TASK INSTRUCTIONS —
Retype, word for word, each line between the lines holding "mclkFallback := false" and "A (R393). -/", inclusive, and leave the rest of the data alone.

━━━━━━━━━━

/-- Cluster registers at reset (R46, R137, R162, R184, R223). -/
def Cluster.reset : Cluster :=
  { engStat := 0, satCnt := 0, bxoCnt := 0, unfCnt := 0, gate := 0x1F, busy := 0, vltStat := 0, vltCe := 0, vltUe := 0,
    vltLast := 0, scrub := 0x08, minSpare := 8, padStat := 0, padCe := 0, padUe := 0, banks := 0x4000000, spans := [],
    remap := 0xFFFFFFFF, latStat := 0, missCnt := 0, chkCnt := 0, latSat := 0, latFlits := 0, treStat := 0, treFlits := 0,
    treChk := 0, vacant := 0, dark := false, scrubbed := 0 }

/-! ### Reset values -/

/-- Region clock at reset: stopped, K_FLOOR 8, MINK 16 (R373). -/
def RClk.reset : RClk :=
  { k := 0, kCap := 0, kFloor := 8, consec := 0, quiet := 0, stretch := 0, stretchNow := 0, up := 0, down := 0, minK := 16
    restartAt := 0, stopped := true, ramp := false, floorHit := 0 }
/-- Region lattice, tree and schedule state at reset: every seam closed (R18, R158, R163). -/
def RNet.reset : RNet :=
  { plan := 0, closed := 0xF, slack := 0, hold := 0, stalls := [], maxOcc := [], held := none, heldAt := 0, holdNext := none, count := 0
    exec := 0, frameNo := 0, fired := [], seqPos := 0, seqRep := 0, inFrame := false, gateCnt := 0, lateCnt := 0, copper := 0, upA := 0, upB := 0
    vc0Max := 0, hostFlits := 0 }
/-- Region power at reset: OFF; VMIN reads 0x3FF (R393). -/
def RPower.reset : RPower :=
  { state := 0, setpt := 0, marginal := false, highSince := none, vmin := 0x3FF, vminCl := 0, vminAt := 0, lull := 0
    cause := 0, tries := 0, quiet := 0, trimBase := 0, watts := 0, gust := ⟨0, 0, 0⟩, gustAt := [], vcore := 0, vcoreCl := 0, forced := ⟨0, 0, 0⟩ }
/-- Region thermal state at reset (R407). -/
def RTherm.reset : RTherm :=
  { logic := 0, dram := 0, lDis := false, dDis := false, lBroken := false, dBroken := false, lDisN := 0, dDisN := 0
    warn := false, lulls := false, hot := false, refresh := 0, coolN := 0, stopping := false, cuts := [], off := false
    rain := [], cyc := [0, 0, 0, 0], life := 0, lifeEv := false, force := 0 }
/-- Region agent at reset (R463). -/
def RAgent.reset : RAgent :=
  { hbMiss := 0, missed := 0, standby := false, pending := false, ver := 0, vver := 0, unusable := false
    notes := [] }
/-- A region at reset: in no partition. -/
def Region.reset : Region :=
  { part := none, net := .reset, clk := .reset, pwr := .reset, thm := .reset, agt := .reset }
/-- No doff. -/
def Doff.idle : Doff := { state := 0, inPlace := false, image := 0, units := [], dst := [], done := 0, data := [], again := [] }
/-- A partition at reset: EMPTY (R74, R223, R253, R274, R303, R393, R435). -/
def Part.reset : Part :=
  { state := .empty, last := 0, alt := 0, signed := false, debug := false, row0 := 0, col0 := 0, rows := 1, cols := 1
    errCheck := 0, errType := 0, lateCnt := 0, wdogCnt := 0, digest := 0, signer := 0, model := 0, mins := [], defect := 0, cfg := []
    tune := [], tuneDigest := 0, tuned := false, applying := 0, placed := false, pend := [], pendDigest := 0, pendSig := 0, standby := [], exps := [], fSat := false
    fBxo := false, fFall := false, fGroup := 0, fLayer := 0, fMark := 0, replays := 0, fallbacks := 0, decayEn := true
    erefPend := false, kvEvict := 0, kvLost := 0, kvClamp := 0, kvZero := 0, kvRounds := 0, kvLoad := 0, chosen := [], kvDefer := 0
    kvResend := 0, again := 0, epoch := 0, ptrs := [], ptrsB := [], oldLive := false, mixed := false, restore := false
    doff := .idle, doffWait := [], doffCnt := 0, wtDigest := 0, adapt := [], tuneSlot := none, tunes := [], sched := 0x00010404
    spool := 0x070807D0, waits := 0x03E80064, tokens := 0, specAcc := 0, specProp := 0, stops := 0, narrowed := 0
    held := 0, step := 0, batch := 0, batchReqs := 0, ingest := false, spins := 0, tuneTurn := false, phase := .none
    items := [], tuneRun := 0, runNo := 0, act8 := false, reruns := 0, wdogs := 0, kvPages := 0, stepEpoch := 0
    faults := [], freezeAt := none, ranAt := 0, hazMask := 0, bad := [], strikes := [], repair := none, downCause := 0, repRegion := 0
    repCluster := 0, repCore := 0, repOrigin := 0, repVault := false, repReruns := 0, repairs := 0, repLast := 0
    repMax := 0, powW := 0, powCap := 0, powLull := 0, lullShare := 0, lullNeed := 0, thmShare := 0, energy := 0
    returnReq := false }
/-- Parameters of an unused entry. -/
def noParams : ReqParam := ⟨0, 0, 0, 0, 0, 0, 0, 0, 0, 0, 0, 0, [], 0, 0, 0⟩
/-- An unused request table entry, generation 1 (R275). -/
def Request.reset : Request :=
  { gen := 1, used := false, state := .queued, before := .queued, par := noParams, hist := [], turnLen := 0, turnGot := 0, lastBlock := 0
    committed := 0, positions := 0, newTok := 0, owner := 0, chunks := [], nextSeq := 0, pausePend := false
    reshard := false, reingest := false, pages := [], target := [], shardLeft := 0, slot := false, resid := [], rho := [], order := 0, lastStep := 0
    kvExpired := false, histLost := false, pausedAt := 0, idleSince := 0, endedAt := 0, waitSince := none
    spooling := none, spoolingIn := false, kvCard := none, kvModel := 0, kvPage := 0, durableAt := 0, boundSlot := false
    cancelPend := false, lastNew := false, retryAt := 0 }
/-- Tenant settings at reset (R289, R303). -/
def Tenant.reset : Tenant :=
  { admitOk := true, limit := false, reject := false, promptWt := 32, rate := 0, depth := 0, maxReq := 0, level := 0
    used := 0, frac := 0 }
/-- Serving engine at reset (R303). -/
def Serving.reset : Serving := { reqs := [], parked := [], tenants := [], histTtl := 0xA8, resultTtl := 0x3C, order := 0 }
/-- Interface configuration never written; interface 16 is enabled with DHCP (R333). -/
def Iface.reset : Iface := { ip4 := 0, en := false, dhcp := false, prefix4 := 0, ip6 := [0, 0, 0, 0], tag := false, vid := 0, man4 := false, man6 := false }
/-- The Ethernet block at reset (R333). -/
def Eth.reset : Eth :=
  { cfg := 0x00030000, link := 0, bypass := true, force := 0, oeReady := 0, present := 0, safe := 0, req := 0, oeGood := 0
    ifs := [(16, { Iface.reset with en := true, dhcp := true })], pcp := 0x0E495C76, ptp := 0x140, sessCfg := 30
    retx := 0, drop := 0, fwd := 0, mismatch := false, sessions := [], half := [], hsOut := [], paused := []
    neigh := [], relays := [], relayOut := [], hellos := 0, helloAt := 0, egress := [], rx := [], xoff := 0, answers := 0 }
/-- A card bay with no card (R352). -/
def Card.reset : Card :=
  { state := 0, present := false, degraded := false, busy := false, lost := false, overdrawn := false, req := false
    rate0 := 0, rate := 0, level := 0, aX100 := 0xD2, sparePct := 0, peMean := 0, ceCnt := 0, ueCnt := 0
    over_ := 0, version := 0, held := [], service := 0, retired := [], scrubbed := 0, tier4 := [], sent := 0, since := 0, copied := 0 }
/-- The spool at reset (R352). -/
def Spool.reset : Spool :=
  { govEn := true, lifeY := 7, scrubDays := 7, cards := [], objs := [], gens := [], nextId := 1 }
/-- Clocks at reset (R373). -/
def Clk.reset : Clk :=
  { wtime := 0, checkpoint := 0, rootLock := false, refOk := false, selfRefresh := false, mclkFallback := false
    domFault := 0, lastFault := [], lockTries := 0, lockAt := 0, alnSrc := 0, alnState := 0, alnSeq := 0, alnW0 := 0, alnT0s := 0
    alnT0ns := 0, alnRate := 0, alnOfs := 0, alnGood := 0, alnLast := 0, alnFirst := none, ppsTod := 0, ethRetry := 0 }
/-- A feed not connected. -/
def Feed.reset : Feed := { on := false, ok := false, volt := 0, cur := 0, req := false, safe := false }
/-- A sharing group at reset: every regulator in service, limit 24 A (R393). -/
def Group.reset : Group :=
  { ok := 0xF, fails := [], limit := 24, dark := false, crack := false, cur := 0, peak := 0, now := 0
    meas := [], flagged := false }
/-- Module power at reset (R393). -/
def Power.reset : Power :=
  { feedA := .reset, feedB := .reset, pin := 0, peak := 0, energy := 0, window := [], groups := [], ons := [], zoneVin := [], vvault := [] }
/-- Thermal control at reset (R407). -/
def Thermal.reset : Thermal :=
  { glycol := false, period := 10, hotRegion := 0, hotTemp := 0, sweeps := 0, sweeping := false, nextSweep := 0, sweepAt := 0, cool := 0
    coolSet := [], coolClr := [], inlet := 0, outlet := 0, flow := 0, therm := [0, 0, 0, 0, 0, 0, 0, 0], tBroken := 0
    tDis := [], coolAt := 0, saved := [], hotRgn := [] }
/-- A factory firmware image. -/
def Image.reset : Image := { version := 0, svn := 0, mins := [0, 0, 0, 0, 0, 0], measure := 0, debug := false, valid := true }
/-- A component with the factory image in both slots. -/
def Comp.reset : Comp :=
  { active := .reset, other := .reset, same := true, state := 0, since := 0, stage := 0, relayed := false, back := false }
/-- An empty principal table entry. -/
def Principal.reset : Principal := { valid := false, role := 0, tenant := 0, mask := 0, digest := 0 }
/-- Stewards, boot flash and fuses at reset (R434, R459). -/
def Boot.reset : Boot :=
  { start := 0, autoload := true, fails := 0, lastCause := 0, startAt := 0, runAt := 0, order := [], failedOn := []
    wasReady := []
    stw := { st0 := 0, st1 := 0, active := 0, req := false, safe := false, none := false, ver0 := 0, ver1 := 0 }
    comps := [], relayAct := false, owner := none, ownerPend := none, rb := [0, 0, 0, 0], debugLock := false
    isolate := false, fuseBusy := 0, principals := [], cal := [], calUse := [], calOpen := false, calStage := []
    calLast := 0, calStatus := 0, netRec := false, svcPresent := false, svcPower := false
    recover := false, restarted := [] }
/-- The tree at reset. -/
def Tree.reset : Tree :=
  { flits := [], groups := [], reds := [], bars := [], barMsgs := [], rels := [], acks := [], failed := [], ackIn := [], seen := [], busy := [], paths := [], asm := [], deliver := []
    hosts := [], nextSeq := 1, nextPid := 0 }
/-- Events at reset: EVT_RATE 16, everything else 0 (R433). -/
def Evts.reset : Evts :=
  { counts := [], ring := [], head := 0, persist := 0, ack := 0, rate := 16, mask := 0, queues := [], edge := []
    squalls := [], slubs := [], saved := [], batchAt := 0 }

━━━━━━━━━━

ANSWER TO THE EXERCISE —
  { wtime := 0, checkpoint := 0, rootLock := false, refOk := false, selfRefresh := false, mclkFallback := false
    domFault := 0, lastFault := [], lockTries := 0, lockAt := 0, alnSrc := 0, alnState := 0, alnSeq := 0, alnW0 := 0, alnT0s := 0
    alnT0ns := 0, alnRate := 0, alnOfs := 0, alnGood := 0, alnLast := 0, alnFirst := none, ppsTod := 0, ethRetry := 0 }
/-- A feed not connected. -/
def Feed.reset : Feed := { on := false, ok := false, volt := 0, cur := 0, req := false, safe := false }
/-- A sharing group at reset: every regulator in service, limit 24 A (R393). -/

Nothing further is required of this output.